■ **DATASET EXTRACT**
————

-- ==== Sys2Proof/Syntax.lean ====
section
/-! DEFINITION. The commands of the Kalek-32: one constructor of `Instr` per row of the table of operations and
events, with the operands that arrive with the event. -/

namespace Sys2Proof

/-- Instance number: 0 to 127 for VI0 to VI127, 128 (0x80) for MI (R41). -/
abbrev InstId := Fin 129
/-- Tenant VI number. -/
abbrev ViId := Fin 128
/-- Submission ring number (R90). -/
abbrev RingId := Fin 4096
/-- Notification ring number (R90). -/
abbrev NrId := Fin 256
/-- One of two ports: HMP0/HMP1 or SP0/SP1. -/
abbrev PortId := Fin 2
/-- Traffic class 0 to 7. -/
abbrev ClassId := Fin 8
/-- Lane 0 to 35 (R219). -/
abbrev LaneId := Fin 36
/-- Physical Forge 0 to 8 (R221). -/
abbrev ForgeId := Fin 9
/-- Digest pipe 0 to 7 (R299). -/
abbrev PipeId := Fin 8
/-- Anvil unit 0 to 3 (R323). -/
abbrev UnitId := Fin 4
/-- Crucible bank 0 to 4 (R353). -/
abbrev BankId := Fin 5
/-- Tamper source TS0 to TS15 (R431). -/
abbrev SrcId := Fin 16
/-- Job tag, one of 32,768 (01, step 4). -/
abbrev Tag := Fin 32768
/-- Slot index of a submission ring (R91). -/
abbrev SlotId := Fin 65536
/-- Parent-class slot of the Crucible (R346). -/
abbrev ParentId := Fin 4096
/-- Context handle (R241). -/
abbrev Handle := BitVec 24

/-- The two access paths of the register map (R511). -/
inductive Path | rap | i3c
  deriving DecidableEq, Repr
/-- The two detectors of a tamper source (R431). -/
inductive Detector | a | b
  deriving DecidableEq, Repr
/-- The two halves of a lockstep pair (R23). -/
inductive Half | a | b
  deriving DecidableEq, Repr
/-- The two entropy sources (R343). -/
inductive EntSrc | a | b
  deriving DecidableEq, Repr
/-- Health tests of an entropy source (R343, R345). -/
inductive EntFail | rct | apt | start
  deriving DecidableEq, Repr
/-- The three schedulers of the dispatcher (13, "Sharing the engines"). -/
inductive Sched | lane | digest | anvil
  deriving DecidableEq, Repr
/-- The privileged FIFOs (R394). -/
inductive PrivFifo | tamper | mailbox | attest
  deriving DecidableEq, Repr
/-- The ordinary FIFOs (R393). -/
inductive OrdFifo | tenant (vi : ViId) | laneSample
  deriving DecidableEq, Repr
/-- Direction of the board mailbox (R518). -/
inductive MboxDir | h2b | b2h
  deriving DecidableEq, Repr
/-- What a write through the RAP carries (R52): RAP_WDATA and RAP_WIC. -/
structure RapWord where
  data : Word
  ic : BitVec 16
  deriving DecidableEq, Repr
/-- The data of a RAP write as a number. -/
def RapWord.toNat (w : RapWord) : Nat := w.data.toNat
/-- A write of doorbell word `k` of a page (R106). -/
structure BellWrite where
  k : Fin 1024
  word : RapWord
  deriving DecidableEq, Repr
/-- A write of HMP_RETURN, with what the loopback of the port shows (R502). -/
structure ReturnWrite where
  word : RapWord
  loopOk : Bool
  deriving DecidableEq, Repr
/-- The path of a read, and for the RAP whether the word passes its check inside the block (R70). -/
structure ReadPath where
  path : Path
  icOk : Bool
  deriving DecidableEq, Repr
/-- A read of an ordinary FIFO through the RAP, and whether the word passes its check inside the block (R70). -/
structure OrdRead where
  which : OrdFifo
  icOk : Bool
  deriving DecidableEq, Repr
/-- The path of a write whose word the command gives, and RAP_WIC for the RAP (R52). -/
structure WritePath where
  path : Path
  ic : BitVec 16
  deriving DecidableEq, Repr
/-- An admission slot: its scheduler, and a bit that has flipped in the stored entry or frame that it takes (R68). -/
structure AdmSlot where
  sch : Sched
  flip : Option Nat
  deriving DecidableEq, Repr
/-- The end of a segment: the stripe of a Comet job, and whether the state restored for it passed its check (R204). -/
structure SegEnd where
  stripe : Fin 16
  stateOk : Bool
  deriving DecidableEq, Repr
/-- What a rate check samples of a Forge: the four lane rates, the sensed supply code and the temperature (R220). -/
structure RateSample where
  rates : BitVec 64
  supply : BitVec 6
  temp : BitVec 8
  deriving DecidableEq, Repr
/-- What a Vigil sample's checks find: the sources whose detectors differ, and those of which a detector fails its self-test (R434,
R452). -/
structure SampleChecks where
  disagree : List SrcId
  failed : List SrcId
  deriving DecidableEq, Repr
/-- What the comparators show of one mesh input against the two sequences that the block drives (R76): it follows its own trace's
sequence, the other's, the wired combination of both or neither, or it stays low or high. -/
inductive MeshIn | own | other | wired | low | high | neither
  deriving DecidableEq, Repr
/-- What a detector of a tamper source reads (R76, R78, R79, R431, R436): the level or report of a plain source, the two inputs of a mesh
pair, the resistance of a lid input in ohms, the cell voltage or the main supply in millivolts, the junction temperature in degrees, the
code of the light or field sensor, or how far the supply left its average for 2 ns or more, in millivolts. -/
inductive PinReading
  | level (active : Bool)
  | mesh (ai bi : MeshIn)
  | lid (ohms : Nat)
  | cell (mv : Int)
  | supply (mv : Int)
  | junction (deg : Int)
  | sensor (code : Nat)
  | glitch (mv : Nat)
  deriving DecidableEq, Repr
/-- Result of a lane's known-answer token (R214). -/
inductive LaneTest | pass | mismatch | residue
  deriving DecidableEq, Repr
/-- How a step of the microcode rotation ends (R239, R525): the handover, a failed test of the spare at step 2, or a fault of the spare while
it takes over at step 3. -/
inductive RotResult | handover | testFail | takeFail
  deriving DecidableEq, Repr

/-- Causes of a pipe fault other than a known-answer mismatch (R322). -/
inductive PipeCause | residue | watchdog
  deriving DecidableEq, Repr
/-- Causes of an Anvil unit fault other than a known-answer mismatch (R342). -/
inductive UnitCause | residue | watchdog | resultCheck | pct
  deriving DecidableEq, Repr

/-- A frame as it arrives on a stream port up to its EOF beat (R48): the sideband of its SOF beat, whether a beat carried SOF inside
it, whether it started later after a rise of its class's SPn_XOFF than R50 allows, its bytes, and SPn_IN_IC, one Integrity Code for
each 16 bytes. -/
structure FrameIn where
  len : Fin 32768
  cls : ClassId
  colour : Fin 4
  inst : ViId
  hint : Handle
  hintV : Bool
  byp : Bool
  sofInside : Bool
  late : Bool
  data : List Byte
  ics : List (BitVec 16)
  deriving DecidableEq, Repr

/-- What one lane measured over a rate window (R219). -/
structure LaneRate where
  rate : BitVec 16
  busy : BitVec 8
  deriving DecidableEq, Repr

————

Make an exact copy of every line in the data.

■ **TASK SOLUTION**
-- ==== Sys2Proof/Syntax.lean ====
section
/-! DEFINITION. The commands of the Kalek-32: one constructor of `Instr` per row of the table of operations and
events, with the operands that arrive with the event. -/

namespace Sys2Proof

/-- Instance number: 0 to 127 for VI0 to VI127, 128 (0x80) for MI (R41). -/
abbrev InstId := Fin 129
/-- Tenant VI number. -/
abbrev ViId := Fin 128
/-- Submission ring number (R90). -/
abbrev RingId := Fin 4096
/-- Notification ring number (R90). -/
abbrev NrId := Fin 256
/-- One of two ports: HMP0/HMP1 or SP0/SP1. -/
abbrev PortId := Fin 2
/-- Traffic class 0 to 7. -/
abbrev ClassId := Fin 8
/-- Lane 0 to 35 (R219). -/
abbrev LaneId := Fin 36
/-- Physical Forge 0 to 8 (R221). -/
abbrev ForgeId := Fin 9
/-- Digest pipe 0 to 7 (R299). -/
abbrev PipeId := Fin 8
/-- Anvil unit 0 to 3 (R323). -/
abbrev UnitId := Fin 4
/-- Crucible bank 0 to 4 (R353). -/
abbrev BankId := Fin 5
/-- Tamper source TS0 to TS15 (R431). -/
abbrev SrcId := Fin 16
/-- Job tag, one of 32,768 (01, step 4). -/
abbrev Tag := Fin 32768
/-- Slot index of a submission ring (R91). -/
abbrev SlotId := Fin 65536
/-- Parent-class slot of the Crucible (R346). -/
abbrev ParentId := Fin 4096
/-- Context handle (R241). -/
abbrev Handle := BitVec 24

/-- The two access paths of the register map (R511). -/
inductive Path | rap | i3c
  deriving DecidableEq, Repr
/-- The two detectors of a tamper source (R431). -/
inductive Detector | a | b
  deriving DecidableEq, Repr
/-- The two halves of a lockstep pair (R23). -/
inductive Half | a | b
  deriving DecidableEq, Repr
/-- The two entropy sources (R343). -/
inductive EntSrc | a | b
  deriving DecidableEq, Repr
/-- Health tests of an entropy source (R343, R345). -/
inductive EntFail | rct | apt | start
  deriving DecidableEq, Repr
/-- The three schedulers of the dispatcher (13, "Sharing the engines"). -/
inductive Sched | lane | digest | anvil
  deriving DecidableEq, Repr
/-- The privileged FIFOs (R394). -/
inductive PrivFifo | tamper | mailbox | attest
  deriving DecidableEq, Repr
/-- The ordinary FIFOs (R393). -/
inductive OrdFifo | tenant (vi : ViId) | laneSample
  deriving DecidableEq, Repr
/-- Direction of the board mailbox (R518). -/
inductive MboxDir | h2b | b2h
  deriving DecidableEq, Repr
/-- What a write through the RAP carries (R52): RAP_WDATA and RAP_WIC. -/
structure RapWord where
  data : Word
  ic : BitVec 16
  deriving DecidableEq, Repr
/-- The data of a RAP write as a number. -/
def RapWord.toNat (w : RapWord) : Nat := w.data.toNat
/-- A write of doorbell word `k` of a page (R106). -/
structure BellWrite where
  k : Fin 1024
  word : RapWord
  deriving DecidableEq, Repr
/-- A write of HMP_RETURN, with what the loopback of the port shows (R502). -/
structure ReturnWrite where
  word : RapWord
  loopOk : Bool
  deriving DecidableEq, Repr
/-- The path of a read, and for the RAP whether the word passes its check inside the block (R70). -/
structure ReadPath where
  path : Path
  icOk : Bool
  deriving DecidableEq, Repr
/-- A read of an ordinary FIFO through the RAP, and whether the word passes its check inside the block (R70). -/
structure OrdRead where
  which : OrdFifo
  icOk : Bool
  deriving DecidableEq, Repr
/-- The path of a write whose word the command gives, and RAP_WIC for the RAP (R52). -/
structure WritePath where
  path : Path
  ic : BitVec 16
  deriving DecidableEq, Repr
/-- An admission slot: its scheduler, and a bit that has flipped in the stored entry or frame that it takes (R68). -/
structure AdmSlot where
  sch : Sched
  flip : Option Nat
  deriving DecidableEq, Repr
/-- The end of a segment: the stripe of a Comet job, and whether the state restored for it passed its check (R204). -/
structure SegEnd where
  stripe : Fin 16
  stateOk : Bool
  deriving DecidableEq, Repr
/-- What a rate check samples of a Forge: the four lane rates, the sensed supply code and the temperature (R220). -/
structure RateSample where
  rates : BitVec 64
  supply : BitVec 6
  temp : BitVec 8
  deriving DecidableEq, Repr
/-- What a Vigil sample's checks find: the sources whose detectors differ, and those of which a detector fails its self-test (R434,
R452). -/
structure SampleChecks where
  disagree : List SrcId
  failed : List SrcId
  deriving DecidableEq, Repr
/-- What the comparators show of one mesh input against the two sequences that the block drives (R76): it follows its own trace's
sequence, the other's, the wired combination of both or neither, or it stays low or high. -/
inductive MeshIn | own | other | wired | low | high | neither
  deriving DecidableEq, Repr
/-- What a detector of a tamper source reads (R76, R78, R79, R431, R436): the level or report of a plain source, the two inputs of a mesh
pair, the resistance of a lid input in ohms, the cell voltage or the main supply in millivolts, the junction temperature in degrees, the
code of the light or field sensor, or how far the supply left its average for 2 ns or more, in millivolts. -/
inductive PinReading
  | level (active : Bool)
  | mesh (ai bi : MeshIn)
  | lid (ohms : Nat)
  | cell (mv : Int)
  | supply (mv : Int)
  | junction (deg : Int)
  | sensor (code : Nat)
  | glitch (mv : Nat)
  deriving DecidableEq, Repr
/-- Result of a lane's known-answer token (R214). -/
inductive LaneTest | pass | mismatch | residue
  deriving DecidableEq, Repr
/-- How a step of the microcode rotation ends (R239, R525): the handover, a failed test of the spare at step 2, or a fault of the spare while
it takes over at step 3. -/
inductive RotResult | handover | testFail | takeFail
  deriving DecidableEq, Repr

/-- Causes of a pipe fault other than a known-answer mismatch (R322). -/
inductive PipeCause | residue | watchdog
  deriving DecidableEq, Repr
/-- Causes of an Anvil unit fault other than a known-answer mismatch (R342). -/
inductive UnitCause | residue | watchdog | resultCheck | pct
  deriving DecidableEq, Repr

/-- A frame as it arrives on a stream port up to its EOF beat (R48): the sideband of its SOF beat, whether a beat carried SOF inside
it, whether it started later after a rise of its class's SPn_XOFF than R50 allows, its bytes, and SPn_IN_IC, one Integrity Code for
each 16 bytes. -/
structure FrameIn where
  len : Fin 32768
  cls : ClassId
  colour : Fin 4
  inst : ViId
  hint : Handle
  hintV : Bool
  byp : Bool
  sofInside : Bool
  late : Bool
  data : List Byte
  ics : List (BitVec 16)
  deriving DecidableEq, Repr

/-- What one lane measured over a rate window (R219). -/
structure LaneRate where
  rate : BitVec 16
  busy : BitVec 8
  deriving DecidableEq, Repr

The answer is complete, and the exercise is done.